Impersonation

The following should only be performed by an IT-administrator. If you are working in Branding or Marketing and are not knowledgeable about IT-administration, please refer to the IT Department for help.

 

The DSBS is running as “Network Services” and therefore do not have permissions to change signatures on behalf of users.

 

For the job to be able to send signatures to Owa / Office365 you must add an account that has Application Impersonation permissions on the Exchange installation.

 

However, before you can enter and test the impersonation setup you must create this account, and grant it permissions.

 

For UI method see at the bottom

 

On-Premises - Setup

In Active Directory create an account called e.g. BatchPush. A good place for that is in the “Users” container.

Start PowerShell and run the following command:

New-RoleGroup -Name "DynamicSignature" -Roles "ApplicationImpersonation","View-Only Recipients" -Members batchpush

If you later on wish to revoke the permission you can use:

Remove-RoleGroup -Identity DynamicSignature

Office365 – Setup

There is a good deal more work to do if you are in the cloud.

Go to Windows Azure Active Directory Module. Create an account called e.g. BatchPush.

By not using the ECP module to create this account you will not be making an account with a mailbox. That is not necessary and will only increase your hosting expenses.

(The Office 365 cmdlets have been renamed to Windows Azure Active Directory Module)

Download and install the Microsoft Online Services Sign-In Assistant. Then download and install the appropriate module for Azure.

This should give you a shortcut on the Desktop called something along the lines of:
"Windows Azure Active Directory-modul for Windows PowerShell"

This new PowerShell icon will contain the proper cmdlets to make a connection to Office 365.

Note that this may require an elevated PowerShell session.

Do:

$cred = Get-Credential

Connect-MsolService -Credential $cred

This will allow you to manage all things Office365 related, but NOT Exchange Online.

Managing Exchange Online works a little differently. This is because you have to connect directly to the Exchange server, which is not the same as Office 365.

The cmdlets for Exchange Online are imported through the internet; so first, you need to change the PowerShell execution policy to allow remotely signed modules to be loaded. In an elevated PowerShell, run this:

Set-ExecutionPolicy RemoteSigned

This prevents errors about not being digitally signed during import.
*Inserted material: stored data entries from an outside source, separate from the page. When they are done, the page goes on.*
/-- RNEXT: the next index of the range, or one stolen, or null (R210). With HOPS 0, which PUTX alone can give beside EN, its request
allows 0 hops more: R210 does not say what is sent. Log 46. -/
def execRnext (t u : BitVec 9) (s : State) : Out :=
  let i := Instr.rnext t u
  fireWaiting i s (fun _ _ _ _ _ => none) (fun _ _ _ => .steal false) (fun s t f idx _ k before =>
    match k with
    | .steal false =>
      if before.any (fun w => w.kind = .steal true || w.kind = .steal false) || t.steals.any (·.own) then none
      else if t.rnglo.ult t.rnghi then
        some (s, { t with rnglo := t.rnglo + 1 }, f.putAll idx (scalar t.rnglo) i.targets)
      else if !t.stealing then some (s, t, f.putAll idx .null i.targets)
      else
        match sendOn s (portEp t.pos t.sreq) (scalar (BitVec.ofNat 64 (t.hops - 1))) with
        | none => none
        | some (s, _) => some (s, { t with steals := t.steals ++ [{ own := true, lo := none }] }, .ok (f.wait idx (.steal true)))
    | _ => none)

/-- An RNEXT that waits on no reply of its own may go on (R210). -/
def rnextReady (s : State) (t : Task) : Bool :=
  !t.steals.any (·.own) && (t.rnglo.ult t.rnghi || !t.stealing || (s.outLinks (portEp t.pos t.sreq)).all (linkOpen s))

/-- An instruction that waits goes on in this cycle: a WAIT whose phase has completed (R208), the first RNEXT once it may (R210). -/
def waitDue (s : State) (t : Task) (f : Frame) (w : Wait) : Bool :=
  t.st = .running && !t.saved && f.raised.all (fun r => w.idx < r.idx) &&
  (match w.kind with
  | .phase n p => (s.bar t.pos n).phase ≠ p
  | .steal false => f.waits.find? (fun x => match x.kind with | .steal _ => true | _ => false) = some w && rnextReady s t
  | _ => false)

/-- Sends the reply tokens of a task that VRPY has credit for, oldest first (R163, R211). -/
def sendReplies : List Word → State → Task → State
  | [], s, t => s.setTask { t with replies := [] }
  | a :: rest, s, t =>
    match sendOn s (portEp t.pos t.vrpy) (scalar a) with
    | none => s.setTask { t with replies := a :: rest }
    | some (s, _) => sendReplies rest s t

/-- A request on VREQ of a task may be served: it came in an earlier cycle, whose RNEXTs and commits the range has therefore seen (R102,
R211), and the PE serves one in a cycle. -/
def requestHere (s : State) (t : Task) : Bool :=
  !t.steals.any (fun x => !x.own && x.lo.isSome) && s.cores.tasks.all (fun u => u.pos ≠ t.pos || u.served ≠ s.ctl.now) &&
  (match s.input? (portEp t.pos t.vreq) with
  | some i => !i.toks.isEmpty && i.came.headD 0 < s.ctl.now && !i.shut s.ctl.ids
  | none => false)

/-- The range hardware of a task sends what is left of a reply, or serves one request on VREQ (R211): it keeps the lower half
and replies with the upper, passes the request on, or replies empty. A reply being passed on goes first as a whole, and an RNEXT that
waits for SREQ before a request that would take it. None while it can do nothing. -/
def serveSteal (s : State) (t : Task) : Option State :=
  if t.steal.toNat % 2 ^ 32 = 0 || t.saved then none
  else if !t.replies.isEmpty then
    if (s.outLinks (portEp t.pos t.vrpy)).all (linkOpen s) then some (sendReplies t.replies s t) else none
  else if !requestHere s t then none
  else
    match takeToken s (portEp t.pos t.vreq) with
    | none => none
    | some (tok, s1) =>
      let t := { t with served := s.ctl.now }
      let hops := tok.word.toNat % 4
      let lo := t.rnglo.toNat
      let hi := t.rnghi.toNat
      let n := hi - lo
      if t.st = .faulted then some (sendReplies [0, 0] s1 t)
      else if 2 ≤ n then
        let mid := lo + (n + 1) / 2
        some (sendReplies [BitVec.ofNat 64 mid, BitVec.ofNat 64 hi] s1 { t with rnghi := BitVec.ofNat 64 mid })
      else if 0 < hops && t.stealing then
        if t.frame.any (fun f => f.waits.any (fun w => w.kind = .steal false)) && !t.steals.any (·.own) then none
        else
          match sendOn s1 (portEp t.pos t.sreq) (scalar (BitVec.ofNat 64 (hops - 1))) with
          | none => none
          | some (s, _) => some (s.setTask { t with steals := t.steals ++ [{ own := false, lo := none }] })
      else some (sendReplies [0, 0] s1 t)

/-- STEAL_REQUEST (R211): the range hardware of task k acts. -/
def execStealRequest (k : Nat) (s : State) : Out :=
  match s.cores.tasks[k]? with
  | none => .next s
  | some t => .next ((serveSteal s t).getD s)

/-- The whole reply to a task's own steal (R210): its range, and the result of the RNEXT that waits for it. -/
def ownReply (s : State) (t : Task) (lo hi : Word) : State :=
  let got := lo.ult hi
  let t := if got then { t with rnglo := lo + 1, rnghi := hi } else t
  match t.frame with
  | none => s.setTask t
  | some f =>
    match f.waits.find? (fun w => w.kind = .steal true) with
    | none => s.setTask t
    | some w =>
      let tok := if got then scalar lo else Tok.null
      finish s t f ((f.unwait w.idx).putAll w.idx tok (s.targetsAt t f w.idx))

/-- One token of a reply on SRPY of task k: it belongs to the RNEXT that waits for it, or passes on to VRPY unchanged (R210,
R211). -/
def execStealReply (k : Nat) (s : State) : Out :=
  match s.cores.tasks[k]? with
  | none => .next s
  | some t =>
    match (if t.saved then [] else t.steals), takeToken s (portEp t.pos t.srpy) with
    | x :: rest, some (a, s1) =>
      if x.own then
        match x.lo with
        | none => .next (s1.setTask { t with steals := { x with lo := some a.word } :: rest })
        | some lo => .next (ownReply s1 { t with steals := rest } lo a.word)
      else if !t.replies.isEmpty then .next s
      else
        match sendOn s1 (portEp t.pos t.vrpy) a with
        | none => .next s
        | some (s, _) =>
          .next (s.setTask { t with steals := if x.lo.isSome then rest else { x with lo := some a.word } :: rest })
    | _, _ => .next s

/-! ### Blocks -/

/-- A wake port of the task holds a token or a pulse (R15, R173). -/
def wakes (s : State) (t : Task) : Bool :=
  t.ports.any (fun p => p.wake && (match s.input? (portEp t.pos p.num) with
    | some i => (!i.toks.isEmpty || 0 < i.pulses) && !i.shut s.ctl.ids
    | none => false))

/-- The task enters READY (R14, R177). -/
def Task.ready (s : State) (t : Task) : State × Task :=
  let (n, s) := s.newId
  (s, { t with st := .ready, pass := 0, since := n, readyAt := s.ctl.now })

/-- An IDLE or YIELDED task wakes: one that has become so in this cycle does in the next (R14, R15). -/
def Task.mayWake (s : State) (t : Task) : Bool :=
  (t.st = .idle || t.st = .yielded) && !t.saved && (t.readyAt < s.ctl.now || t.readyAt = 0) && wakes s t

/-- A token on a wake port wakes an IDLE or YIELDED task (R14, R15). -/
def execWakeTask (pe slot : Nat) (s : State) : Out :=
  match s.task? pe slot with
  | none => .next s
  | some t =>
    if t.mayWake s then
      let (s, t) := t.ready s
      .next (s.setTask t)
    else .next s

/-- Markers have reached every input of a task that is linked and no cycle input (R351). -/
def taskMarked (s : State) (t : Task) : Bool :=
  s.fab.inputs.all (fun i => !(i.ep.cls = .pe && i.ep.pos = t.pos && (t.port? i.ep.idx).isSome) || i.plane = .pulse || i.cyc || i.marker ||
    s.fab.links.all (fun l => l.dst ≠ i.ep))

/-- The READY task that a PE dispatches next (R177), no earlier than the cycle after it entered READY (R176). -/
def nextReady (s : State) (pe : Nat) : Option Task :=
  -- a task with markers on its inputs dispatches no further block (R352)
  let draining (t : Task) : Bool := match s.conf? t.cid with | some c => c.drain.isSome && taskMarked s t | none => false
  let rs := s.cores.tasks.filter (fun t => t.pos = pe && t.st = .ready && t.readyAt < s.ctl.now && !draining t)
  let aged := rs.filter (fun t => 15 ≤ t.pass)
  let better (a b : Task) : Bool :=
    if a.readyAt ≠ b.readyAt then a.readyAt < b.readyAt else a.slot < b.slot
  let best := rs.foldl (fun m t => max m t.prio) 0
  let pool := if aged.isEmpty then rs.filter (fun t => t.prio = best) else aged
  pool.foldl (fun m t => match m with | none => some t | some x => if better t x then some t else some x) none

/-- The frame of a task's current block at its dispatch (R16, R17). -/
def newFrame (s : State) (t : Task) (id : Nat) : Frame :=
  let h := s.storeWord t.pos t.cur
  let n := h / 2 ^ 26 + 1
  { id := id, hdr := t.cur, n := n, m := bits h 25 21, w := bits h 20 16, at_ := s.ctl.now, order := id, spr := sprAll s t
    g0 := t.g, gpend := t.pending.map (·.1), ins := List.replicate n Ins.empty, outs := 0, gw := [], vw := [], xw := []
    flags := 0, narrowed := false, exit := none, bkpt := none, chain := [], sends := [], waits := [], paused := 0
    flying := [], till := s.ctl.now, raised := none, shut := false, met := none }

/-- A PE has a free frame (R176). -/
def State.frameFree (s : State) (pe : Nat) : Bool := (s.cores.tasks.filter (fun t => t.pos = pe && t.frame.isSome)).length < 4

/-- A PE with a free frame dispatches a READY task (R176, R177). Counter 3 counts every cycle from the one in which it became READY to
this one: R113 leaves open whether the first counts. Log 46. -/
def execBlockDispatch (pe : Nat) (s : State) : Out :=
  if !s.frameFree pe then .next s
  else
    match nextReady s pe with
    | none => .next s
    | some t =>
      let (id, s) := s.newId
      let f := newFrame s t id
      .next (s.setTask { (t.count 3 (s.ctl.now - t.readyAt)) with st := .running, frame := some f })

/-- A GET of the frame is held back by a copy (R289). -/
def State.heldGet (s : State) (t : Task) (f : Frame) : Bool :=
  (List.range f.n).any (fun k => (f.ins.getD k Ins.empty).fired == .notYet &&
    (match decodeWord (s.insWord t.pos f.hdr k) with | some i => f.holdsBack i | none => false))

/-- A block is quiescent (R28); one with a GET that a copy holds back waits for it (R289, log 46). -/
def quiescent (s : State) (t : Task) (f : Frame) : Bool :=
  (List.range f.n).all (fun k => !readyAt s t f k) && f.flying.isEmpty && !s.heldGet t f &&
  f.waits.isEmpty && f.sends.isEmpty && f.nextOp.isNone &&
  f.chain.all (fun o => o.st = .waiting || o.resolved) && t.queue.all (fun r => r.fid ≠ f.id) && t.reds.all (fun r => r.fid ≠ f.id)

/-- The write of the highest instruction index to a register (R26). -/
def lastWrite {α : Type} (ws : List (Nat × Nat × α)) (r : Nat) : Option α :=
  (ws.foldl (fun (m : Option (Nat × α)) w =>
    if w.2.1 ≠ r then m else match m with | some x => if x.1 ≤ w.1 then some (w.1, w.2.2) else m | none => some (w.1, w.2.2))
    none).map (·.2)

/-- Commits register writes. -/
def commitWrites {α : Type} {n : Nat} (ws : List (Nat × Nat × α)) (v : Vector α n) : Vector α n :=
  ws.foldl (fun v w => match lastWrite ws w.2.1 with | some x => v.set! w.2.1 x | none => v) v

/-- What commits at completion (R26, R102): `g` and `v` writes, PUTX writes, the link write of a call, the flags and the
narrowing bit. A send that still waits for credit in its output buffer when W other outputs are there goes with the frame: R25 to R27 drop
tokens of slots alone and do not say. Log 46. -/
def commitBlock (t : Task) (f : Frame) : Task :=
  let t := { t with g := commitWrites f.gw t.g, v := commitWrites f.vw t.v, frame := none }
  let t := f.xw.foldl (fun t w => match lastWrite f.xw w.2.1 with | some x => sprWrite t w.2.1 x | none => t) t
  let t := match f.exit with
    | some e => if e.kind = ExitKind.call then { t with lnk := BitVec.ofNat 64 (f.hdr + f.n + 1) } else t
    | none => t
  { t with flg := t.flg ||| BitVec.ofNat 64 f.flags, scope := if t.narrowedBy f then t.scope ||| 1 else t.scope }

/-- Other READY tasks of the PE pass once more (R177). -/
def passOthers (s : State) (t : Task) : State :=
  { s with cores := { s.cores with tasks := s.cores.tasks.map (fun u =>
      if u.pos = t.pos ∧ u.slot ≠ t.slot ∧ u.st = .ready then { u with pass := min 15 (u.pass + 1) } else u) } }

/-- COMPLETES a block whose three conditions hold (R25, R26, R176): it commits, then its exit takes effect, or the fault of a
TRAP or BKPT is taken (R95, R96). -/
def completeBlock (s : State) (t : Task) (f : Frame) (e : Exit) : State :=
  let t := (commitBlock t f).count 0
  let s := passOthers s t
  if e.kind = .trap then takeFault s t f.hdr { code := 0x30, sub := 0, idx := e.idx, extra := e.code }
  else
    let (s, t) := match e.kind with
      | .ybr => (s, { t with st := .yielded, cur := e.target, readyAt := s.ctl.now })
      | .tend => (s, { t with st := .idle, cur := t.entry, readyAt := s.ctl.now })
      | _ => { t with cur := e.target }.ready s
    match f.bkpt with
    | none => s.setTask t
    | some k =>
      let extra : Word := match e.kind with
        | .ybr => BitVec.ofNat 64 (2 ^ 63 + e.target)
        | .tend => BitVec.ofNat 64 (2 ^ 64 - 1)
        | _ => BitVec.ofNat 64 e.target
      takeFault s t f.hdr { code := 0x31, sub := 0, idx := k, extra := extra }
If the above command is not accepted, you probably do not have admin privileges. Either use an elevated PowerShell or ask your network administrator to enable it for you.

To make the actual connection, run these in a regular PowerShell:

$cred = Get-Credential

Then:

$office365 = New-PSSession -ConfigurationName Microsoft.Exchange -ConnectionUri https://ps.outlook.com/powershell/ -Credential $cred -Authentication Basic –AllowRedirection

And:

Import-PSSession $office365

This will start to import several modules, adding the required cmdlets to your session. When completed without errors, the Exchange management cmdlets will be available. These are roughly the same as on On-premise Exchange server.

Almost finished. Do:

Enable-OrganizationCustomization

(It will do a lot of stuff.)

So finally, you can run the real command to grant permission:

Do:

New-RoleGroup -Name "DynamicSignature" -Roles "ApplicationImpersonation","View-Only Recipients" -Members batchpush

To revoke this you can do:

Remove-RoleGroup -Identity DynamicSignature

You may have other tools available to you. In which case you can use those instead.

UI Method

a. Create User Account

First start by creating a regular user account, without a mailbox. This does not need to have any special rights or belong to any group. You can call this account for BatchPush or any other name you prefer. Since this is a system service account you may want to put it into an OU like "Users".

If you are using Azure AD (e.g. hybrid) then preferably create the account there, because then you do not need to wait for a syncronisation to occur, before the account is visible in ECP.

b. Assign rights

Using Exchange Control Panel it is now possible to set up this impersonation account.

Go to https://youexchange/ecp

Then go to "Permissions" -> "Admin Roles", and choose to add an Admin Role.

Call this "DynamicSignature", and assign the "ApplicationImpersonation" + "View-Only Recipients" roles

Then add the member account you have create. BatchPush or what you called it.

Then save.

A group will be created in "Microsoft Exchange Security Groups" OU, with these settings.